This preliminary study project aims to enhance the reliability of GIT SA’s accounting document scans by combining artificial intelligence and human expertise. Currently, many automated tools make errors when analyzing various documents, which can slow down the work of SMEs and accounting firms. The objective is to create a more precise, secure, and adaptable solution for local needs.

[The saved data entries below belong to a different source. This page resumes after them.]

/-! ### Transmit -/

/-- A transmit queue: USB IN endpoints, Ethernet 0 to 3, CAN 0 (Table 13.4). -/
def isTx (p q : Nat) : Bool := if p = 0 then decide (16 ≤ q) else if p = 3 then q == 0 else decide (q < 4)

/-- The Ethernet transmit queue that is served: the one whose frame has begun, else the highest with a buffer (Table 13.4). -/
def ethTurn (d : Dev) (p : Nat) : Option Nat :=
  match [3, 2, 1, 0].find? fun q => (txOf d p q).isSome with
  | some q => some q
  | none => [3, 2, 1, 0].find? fun q => (pq d p q).cur.isSome

/-- Endpoint register of queue q; the endpoint is enabled and not stalled, and the device is connected (R433). Endpoint 0 needs no configuration. -/
def epReady (d : Dev) (q : Nat) : Bool :=
  let e := sget (fun _ => 0#64) d.ports.ep q
  d.ports.term && !bit e 25 && (bit e 24 || q % 16 == 0)

/-- Finish a frame: insertions of PORT_INFO, then the link. -/
def finishTx (d : Dev) (p q : Nat) (v : BitVec 256) (f : TxFrame) : Dev :=
  let bs := if p = 0 then f.bytes else
    let a := if bit v 64 then insertIp f.bytes else f.bytes
    if bit v 65 then insertL4 a else a
  let m := fld (sget (fun _ => 0#64) d.ports.ep q) 2 11
  sendOut d p { f with bytes := bs, zlp := p == 0 && bit v 64 && bs.length % max 1 m == 0 }

/-- A transmit frame is malformed: SOP out of place, a buffer of no bytes, or an Ethernet frame outside 64 B to MAX_FRAME with its FCS. -/
def txMalformed (d : Dev) (p q : Nat) (v : BitVec 256) : Bool :=
  let before := match txOf d p q with | some f => f.bytes.length | none => 0
  bit v 6 == (txOf d p q).isSome || descLen v == 0
    || (p != 0 && (decide (ethSet d (p - 1) 2 < before + descLen v + 4) || (bit v 5 && decide (before + descLen v + 4 < 64))))

/-- Complete a transmit buffer of USB or Ethernet (R431). -/
def txComplete (d : Dev) (p q : Nat) : Dev :=
  match (pq d p q).cur with
  | none => d
  | some v =>
    if (p ≠ 0 ∧ ethTurn d p ≠ some q) ∨ (p = 0 ∧ epReady d q = false) then d
    else if txMalformed d p q v then queueDone (setTx d p q none) p q 5 0 []
    else if spanGranted d agPort false (descBuf v) (descLen v) = false then queueDone (setTx d p q none) p q 1 0 []
    else
      let r := memRead d (some agPort) srcPorts (descBuf v) (descLen v)
      let f := (txOf d p q).getD { queue := q }
      let f := { f with bytes := f.bytes ++ r.2.1, bad := f.bad || r.2.2 }
      let st := txStamp d p v
      let d := if bit v 5 then setTx (finishTx r.1 p q v f) p q none else setTx r.1 p q (some f)
      queueDone d p q (if r.2.2 then 4 else 0) (descLen v) st

/-! ### Receive -/

/-- Complete a receive buffer with the next bytes of the frame at the front (R431, Table 13.7); `more` says that the queue holds a further descriptor. -/
def rxComplete (d : Dev) (p q : Nat) : Dev :=
  match (pq d p q).cur, rxOf d p q with
  | some v, f :: rest =>
    let n := min f.bytes.length (descLen v)
    if spanGranted d agPort true (descBuf v) n = false ∨ (p = 3 ∧ descLen v < 72) then queueDone d p q 1 0 []
    else
      let x := pq d p q
      let d := memWrite d (some agPort) srcPorts (descBuf v) (f.bytes.take n) false
      let left := f.bytes.drop n
      let more := x.tail - x.head != 1#32
      let last := left.isEmpty || !more
      let status := if left.isEmpty then (if f.bad then 3 else 0) else if more then 0 else 2
      let fs := [(160, 32, f.hi), (128, 32, f.lo), (6, 1, b2n (!x.mid)), (5, 1, b2n last)]
        ++ (if p = 3 then [] else [(66, 1, b2n f.ipOk), (67, 1, b2n f.l4Ok), (68, 4, q)])
      let d := setRx d p q (if last then rest else { f with bytes := left } :: rest)
      let d := updQ d p q fun y => { y with mid := !last }
      queueDone d p q status n fs
  | _, _ => d

/-- Complete a USB OUT buffer with the bytes of a transfer that it takes; `eop` ends the transfer, `bad` says that a CRC failed (R431). -/
def usbOut (d : Dev) (q : Nat) (bs : List Byte) (eop bad : Bool) : Dev :=
  match (pq d 0 q).cur with
  | none => d
  | some v =>
    if epReady d q = false then d
    else
      let n := min bs.length (descLen v)
      if spanGranted d agPort true (descBuf v) n = false then queueDone d 0 q 1 0 []
      else
        let x := pq d 0 q
        let long := decide (descLen v < bs.length)
        let t := stampFields d 0 0
        let d := memWrite d (some agPort) srcPorts (descBuf v) (bs.take n) false
        let d := updQ d 0 q fun y => { y with mid := !(eop || long) }
        queueDone d 0 q (if long then 2 else if bad then 3 else 0) n
          [(160, 32, t.1), (128, 32, t.2), (6, 1, b2n (!x.mid)), (5, 1, b2n (eop || long))]

/-- A queue holds a descriptor that no waiting frame takes. -/
def hasBuffer (d : Dev) (p q : Nat) : Bool :=
  (pq d p q).cur.isSome && decide ((rxOf d p q).length < ((pq d p q).tail - (pq d p q).head).toNat)

/-! ### Ethernet (R434, R436) -/

/-- Receive queue of a frame: by the priority of its 802.1Q tag, else 4 (R434). -/
def rxQueue (d : Dev) (e : Nat) (f : List Byte) : Nat :=
  if be16 f 12 = 0x8100 then 4 + ethSet d e 3 / 2 ^ (4 * (be16 f 14 / 8192)) % 4 else 4
/-- A pause frame ends in the MAC (R434). -/
def isPause (f : List Byte) : Bool := be16 f 12 == 0x8808
/-- Level of ETHe_RST_N (R435). -/
def ethRstPin (d : Dev) (e : Nat) : Bool := isReady d && ethSet d e 6 == 1

/-- ETH_FRAME_RECEIVE (R434): `f` is the frame without its FCS. -/
def ethReceive (d : Dev) (e : Nat) (f : List Byte) (fcsBad : Bool) : Dev :=
  let p := 1 + e
  if fnUp d (portFn p) = false ∨ cnt d (0x5900 + 0x100 * e) 7 = 0 ∨ f.length + 4 < 64 ∨ ethSet d e 2 < f.length + 4 then d
  else
    let d := if fcsBad then bump d (0x5900 + 0x100 * e) 8 4 1 else d
    if isPause f && !fcsBad then d
    else
      let q := rxQueue d e f
      if hasBuffer d p q then
        let t := stampFields d p (-(ethSet d e 5 : Int))
        setRx d p q (rxOf d p q ++ [{ bytes := f, bad := fcsBad, ipOk := ipGood f, l4Ok := l4Good f, hi := t.1, lo := t.2 }])
      else bump d (0x5900 + 0x100 * e) 9 4 1

/-- ETH_LINK_CHANGE (R434, R431): LINK as MODE allows it; a lost link aborts the buffers in use. -/
def ethLink (d : Dev) (e link : Nat) : Dev :=
  if link ≠ 0 ∧ (ethSet d e 1 == 1) ≠ (link == 4) then d
  else
    let d := raiseLevel (setCnt d (0x5900 + 0x100 * e) 7 link) (16 + e)
    if link = 0 then portAbort d (1 + e) else d

/-- PTP_TICK (R436). -/
def ptpTick (d : Dev) : Dev := updPorts d fun x => { x with ptp := (x.ptp + x.ptpIncr.toNat) % ptpMod }
/-- PTP_STEP (R436): signed ns and seconds. -/
def ptpStep (d : Dev) (v : W64) : Dev :=
  updPorts d fun x => { x with ptp := ptpShift x.ptp (sext 32 (fld v 0 32) + sext 32 (fld v 32 32) * 10 ^ 9) }
/-- PTP_CAPTURE (R436): writing 1 copies the clock. -/
def ptpCapture (d : Dev) (v : W64) : Dev :=
  if v = 1#64 then updPorts d fun x => { x with snap := ptpSec x.ptp, snapNs := ptpNs x.ptp } else d
/-- PTP_BREATH and PTP_BREATH_NS at the boundary at which breath b begins (R436). -/
def ptpBoundary (d : Dev) (b : Nat) : Dev :=
  updPorts d fun x => { x with ptpBreath := BitVec.ofNat 64 (b % 2 ^ 32 * 2 ^ 32 + ptpSec x.ptp % 2 ^ 32), ptpBreathNs := ptpNs x.ptp }

/-! ### USB (R433) -/

/-- The terminations or pull-up are connected only while the USB function is Running and USB_VBUS is valid; losing them aborts the buffers in use. -/
def usbSettle (d : Dev) : Dev :=
  let on := actual d (portFn 0) == 2 && d.ports.vbus
  if d.ports.term && !on then setCnt (portAbort (updPorts d fun x => { x with term := false }) 0) 0x5800 4 0
  else updPorts d fun x => { x with term := on }
/-- USB_VBUS_CHANGE (R433). -/
def usbVbus (d : Dev) (valid : Bool) : Dev := raiseLevel (usbSettle (updPorts d fun x => { x with vbus := valid })) 15
/-- USB_BUS_RESET (R433). -/
def usbReset (d : Dev) : Dev :=
  if d.ports.term then
    let d := updPorts d fun x => { x with ep := x.ep.filter fun e => e.1 % 16 == 0 }
    raiseLevel (portAbort (bump d 0x5800 5 4 1) 0) 15
  else d
/-- USB_SOF (R433): the breath number and the offset at which the packet arrived. -/
def usbSof (d : Dev) : Dev :=
  if d.ports.term then updPorts d fun x => { x with sofBreath := d.breath.number % 2 ^ 32, sofNs := d.breath.ns % 2 ^ 32 } else d
/-- USB_LINK_SPEED_CHANGE (R433): LINK_SPEED, no more than SPEED_MAX offers; a lost link aborts the buffers in use. -/
def usbSpeed (d : Dev) (v : Nat) : Dev :=
  if v ≠ 0 ∧ (d.ports.term = false ∨ (v = 3 ∧ setting d 0x5800 1 = 1)) then d
  else
    let d := raiseLevel (setCnt d 0x5800 4 v) 15
    if v = 0 then portAbort d 0 else d

/-! ### CAN FD (R437 to R442) -/

/-- The frame word of Table 13.10. -/
def canWord (f : CanFrame) : Nat :=
  pack [(40, 7, f.data.length), (33, 1, b2n f.rtr), (32, 1, b2n f.esi), (31, 1, b2n f.brs), (30, 1, b2n f.fdf), (29, 1, b2n f.ide), (0, 29, f.id.toNat)]
/-- Filter i accepts an identifier (R438). -/
def filterHits (d : Dev) (id i : Nat) : Bool :=
  let f := domOf d 0x5B00 6
  id &&& leNat ((f.drop (8 * i + 4)).take 4) == leNat ((f.drop (8 * i)).take 4)

/-- CAN_FRAME_RECEIVE (R438). -/
def canReceive (d : Dev) (f : CanFrame) : Dev :=
  if busOff d then d
  else if f.ide = false ∧ nodeId d ≠ 0 ∧ f.id.toNat = 0x640 + nodeId d then requestIn d f.data
  else if fnUp d (portFn 3) = false then d
  else if (List.range 16).any (filterHits d f.id.toNat) then
    if hasBuffer d 3 1 then
      let t := stampFields d 3 0
      setRx d 3 1 (rxOf d 3 1 ++ [{ bytes := leBytes 8 (canWord f) ++ f.data, hi := t.1, lo := t.2 }])
    else d
  else bump d 0x5B00 9 4 1

/-- A CAN transmit frame that R442 refuses; `n` bytes of buffer hold its data. -/
def canRefused (d : Dev) (w n : Nat) : Bool :=
  let b (i : Nat) : Bool := w.testBit i
  let len := w / 2 ^ 40 % 128
  (!b 29 && nodeId d != 0 && [0x6C0, 0x7C0, 0x0C0].any fun k => w % 2048 == k + nodeId d)
    || (!b 30 && decide (8 < len)) || (b 31 && !b 30) || (b 33 && b 30) || (b 31 && setting d 0x5B00 2 == 0)
    || decide (64 < len) || decide (n < 8 + len)

/-- The APC frame in queue 0's buffer as read from memory: status 1 or 5, or the frame word, its data and whether it was poisoned. -/
def canHeld (d : Dev) (v : BitVec 256) : Dev × Nat × Nat × List Byte × Bool :=
  if spanGranted d agPort false (descBuf v) (descLen v) = false then (d, 1, 0, [], false)
  else
    let r := memRead d (some agPort) srcPorts (descBuf v) (min (descLen v) 72)
    let w := leNat (r.2.1.take 8)
    if canRefused d w (descLen v) then (r.1, 5, 0, [], false)
    else (r.1, 0, w, (r.2.1.drop 8).take (w / 2 ^ 40 % 128), r.2.2)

To achieve this, the project is developing a system called Human Augmented RAG (HRAG). It uses advanced artificial intelligence models to read and understand documents, but also incorporates user corrections and feedback to continuously improve the accuracy of the results. This method allows adaptation to different document types without needing to fully retrain the models and ensures that all data remains confidential, without resorting to closed online solutions.
The preliminary study focuses on two key areas:
- AI Model Testing:
Analysis of the performance of various advanced models and contextual learning techniques on a corpus of anonymized real documents. The goal is to identify the most effective combination to improve automatic recognition. - Technical Study and Design:
Design of the HRAG system architecture, defining the necessary resources and estimating development efforts. The team also proposes a roadmap for future deployment, with recommendations for a large-scale Innosuisse project.
This exploratory phase has enabled GIT SA to make its Peppermint software more reliable and competitive, while laying the groundwork for an intelligent solution tailored to the real needs of users.